Try it: Take from the data every line in which the word "rsEncode" is found.
━━ Source material
-- ==== Sys2Proof/Tests/Slice0.lean ====
section
/-! SUPPORT. Tests: ill-formed instructions are refused, words written out from the spec's encodings decode to what they stand for, one
step of each instruction on a vector of spec/95_test_vectors.md (named V<n>, P<n>), and a witness for every statement's hypotheses. -/

namespace Sys2Proof.Tests

open Sys2Proof.Machine

set_option Elab.async false

/-! ## Helpers -/

/-- The bits of some bytes, R72. -/
def bitsOf (bytes : List Nat) : List Bool := bytes.flatMap (natBits 8)

/-- Some bytes. -/
def bytesOf (bytes : List Nat) : List Byte := bytes.map (BitVec.ofNat 8)

/-- A memory whose every byte is known and 0. -/
def zeroMem : Memory := ⟨[], []⟩

/-- An idle, initialised block whose buffers hold 0. -/
def ready : State := { State.reset with ready := true, gfTab := some GfTab.build, mem := zeroMem }

/-- `ready` with the bytes `bs` from offset `a` on. -/
def holding (a : Nat) (bs : List Nat) : State := { ready with mem := zeroMem.writeBytes a (bytesOf bs) }

/-- A PARSE at the start of its loop on the stream `bs`, VER 1. -/
def parsing (bs : List Nat) : State :=
  { ((holding dataRam bs).accept 0x00000015).beginParse 1 with dlen := BitVec.ofNat 13 bs.length }

/-- `s` with one pending host event. -/
def pending (s : State) (e : HostEvent) : State := { s with host := [e] }

/-- The outcome is a next state with the property `p`. -/
def after (o : Result) (p : State → Bool) : Bool :=
  match o with
  | .next t => p t
  | .fault _ => false
  | .refused _ => false

/-- The four words of a chunk record. -/
def record (s : State) (i : Nat) : List Nat := (List.range 4).map fun k => s.mem.word (chunkRam + 16 * i + 4 * k)

/-- The bytes of OUT_RAM up to the parser's OUTLEN. -/
def outBytes (s : State) : List Byte := s.mem.readBytes outRam s.parser.outLen

/-! ## Ill-formed instructions: a count its field cannot hold (R75) -/

theorem test_wellFormed_num : (Instr.num (List.replicate 341 0) (.one 0)).wellFormed .small = false := by decide +kernel
theorem test_wellFormed_alnum : (Instr.alnum (List.replicate 256 0) none).wellFormed .small = false := by decide +kernel
theorem test_wellFormed_byte : (Instr.byte (List.replicate 256 0)).wellFormed .small = false := by decide +kernel
theorem test_wellFormed_kanji : (Instr.kanji (List.replicate 256 0)).wellFormed .small = false := by decide +kernel

/-! ## Words written out from the encodings -/

theorem test_decode_nop : decodeCommand 0x00007FF0 = .nop := by decide
theorem test_decode_extract : decodeCommand 0x00003051 = .extract 5 3 := by decide
theorem test_decode_deinterleave : decodeCommand 0x00000C52 = .deinterleave 5 3 := by decide
theorem test_decode_rsDecode : decodeCommand 0x0A1A0003 = .rsDecode 26 10 := by decide
theorem test_decode_rsDecodeAll : decodeCommand 0x00000C54 = .rsDecodeAll 5 3 := by decide
theorem test_decode_parse : decodeCommand 0x000000A5 = .parse 10 := by decide
theorem test_decode_decode : decodeCommand 0x00003C56 = .decode 5 3 3 := by decide
theorem test_decode_rsEncode : decodeCommand 0x0A1A0007 = .rsEncode 26 10 := by decide
theorem test_decode_rsFill : decodeCommand 0x0A1A0008 = .rsFill 26 10 := by decide
theorem test_decode_init : decodeCommand 0x0000000F = .init := by decide
theorem test_decode_reserved : [0x9, 0xA, 0xB, 0xC, 0xD, 0xE].map (fun w => decodeCommand (BitVec.ofNat 32 w))
    = [.reservedOp9, .reservedOpA, .reservedOpB, .reservedOpC, .reservedOpD, .reservedOpE] := by decide
theorem test_decode_illegalRsv : decodeCommand 0x0000800E = .illegalRsv 0xE := by decide
theorem test_decode_term : decodeSegment .small (bitsOf [0x00]) = .ok .term := by decide
theorem test_decode_num : decodeSegment .small (bitsOf [0x10, 0x20, 0x0C, 0x56, 0x61, 0x80]) = .ok (.num [12, 345] (.two 67)) := by
  decide
theorem test_decode_alnum :
    decodeSegment .small (bitsOf [0x20, 0x29, 0xCE, 0xE7, 0x21, 0x00]) = .ok (.alnum [462, 1849] (some 2)) := by decide
theorem test_decode_sa : decodeSegment .small (bitsOf [0x30, 0x15, 0xA0]) = .ok (.sa 0 1 0x5A) := by decide
theorem test_decode_byte : decodeSegment .small (bitsOf [0x40, 0x40, 0x0F, 0xF1, 0x07, 0xE0]) = .ok (.byte [0x00, 0xFF, 0x10, 0x7E]) := by
  decide
theorem test_decode_kanji : decodeSegment .small (bitsOf [0x80, 0x26, 0xCF, 0xEA, 0xA8, 0x00]) = .ok (.kanji [0x0D9F, 0x1AAA]) := by
  decide
theorem test_decode_eci7 : decodeSegment .small (bitsOf [0x71, 0xA4]) = .ok (.eci7 26) := by decide
theorem test_decode_eci14 : decodeSegment .small (bitsOf [0x78, 0x3E, 0x84]) = .ok (.eci14 1000) := by decide
theorem test_decode_eci21 : decodeSegment .small (bitsOf [0x7C, 0x18, 0x6A, 0x04]) = .ok (.eci21 100000) := by decide
theorem test_decode_eciCorrupt : decodeSegment .small (bitsOf [0x7E, 0x04]) = .ok .eciCorrupt := by decide
theorem test_decode_unlisted : [0x50, 0x60, 0x90, 0xA0, 0xB0, 0xC0, 0xD0, 0xE0, 0xF0].map (fun b => (decodeSegment .small (bitsOf [b])).toOption)
    = [some .unlisted5, some .unlisted6, some .unlisted9, some .unlistedA, some .unlistedB, some .unlistedC, some .unlistedD,
       some .unlistedE, some .unlistedF] := by decide
/-- V59: the count field has 16 bits in size class 1. -/
theorem test_decode_sizeClass : decodeSegment .medium (bitsOf [0x40, 0x00, 0x14, 0x10]) = .ok (.byte [0x41]) := by decide
/-- R151: fewer than 4 bits are no segment. -/
theorem test_decode_endOfStream : decodeSegment .small [true, false, true] = .error .endOfStream := by decide
/-- R63: fewer than 4 bytes are no command word. -/
theorem test_decode_shortCommand : decodeCommandBytes [0x0F, 0x00] = .error .shortCommand := by decide

/-- The table's rows, as the table numbers them. -/
theorem test_table_words : [(16, 0x0), (16, 0x1), (16, 0x2), (32, 0x3), (16, 0x4), (16, 0x5), (16, 0x6), (32, 0x7), (32, 0x8),
      (16, 0xF), (32, 0x9), (16, 0x8000), (8, 0x0), (8, 0x1), (8, 0x2), (8, 0x3), (8, 0x4), (8, 0x8), (16, 0x700), (16, 0x780),
      (16, 0x7C0), (16, 0x7E0), (8, 0x5), (8, 0xF)].map (fun p => decodeTableWord p.1 p.2)
    = [some .nop, some (.extract 0 0), some (.deinterleave 0 0), some (.rsDecode 0 0), some (.rsDecodeAll 0 0), some (.parse 0),
       some (.decode 0 0 0), some (.rsEncode 0 0), some (.rsFill 0 0), some .init, some .reservedOp9, some (.illegalRsv 0),
       some .term, some (.num [] .none), some (.alnum [] none), some (.sa 0 0 0), some (.byte []), some (.kanji []),
       some (.eci7 0), some (.eci14 0), some (.eci21 0), some .eciCorrupt, some .unlisted5, some .unlistedF] := by decide +kernel

/-- A word stored where step fetches is what the very next step runs: INIT sets READY; a numeric segment of no digits emits. -/
theorem test_fetch_init : after (step (State.reset.withFetchWord 16 0xF)) (fun t => t.ready && t.done) = true := by decide +kernel
theorem test_fetch_num :
    after (step (State.reset.withFetchWord 8 0x1)) (fun t => t.parser.nChunk == 1 && t.parser.pos == 14) = true := by decide +kernel
theorem test_fetch_eciCorrupt :
    after (step (State.reset.withFetchWord 16 0x7E0)) (fun t => t.parser.nChunk == 1 && record t 0 == [7, 0xFFFFFFFF, 0, 0]) = true := by
  decide +kernel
━━━━
Reply:
theorem test_decode_rsEncode : decodeCommand 0x0A1A0007 = .rsEncode 26 10 := by decide
       some (.decode 0 0 0), some (.rsEncode 0 0), some (.rsFill 0 0), some .init, some .reservedOp9, some (.illegalRsv 0),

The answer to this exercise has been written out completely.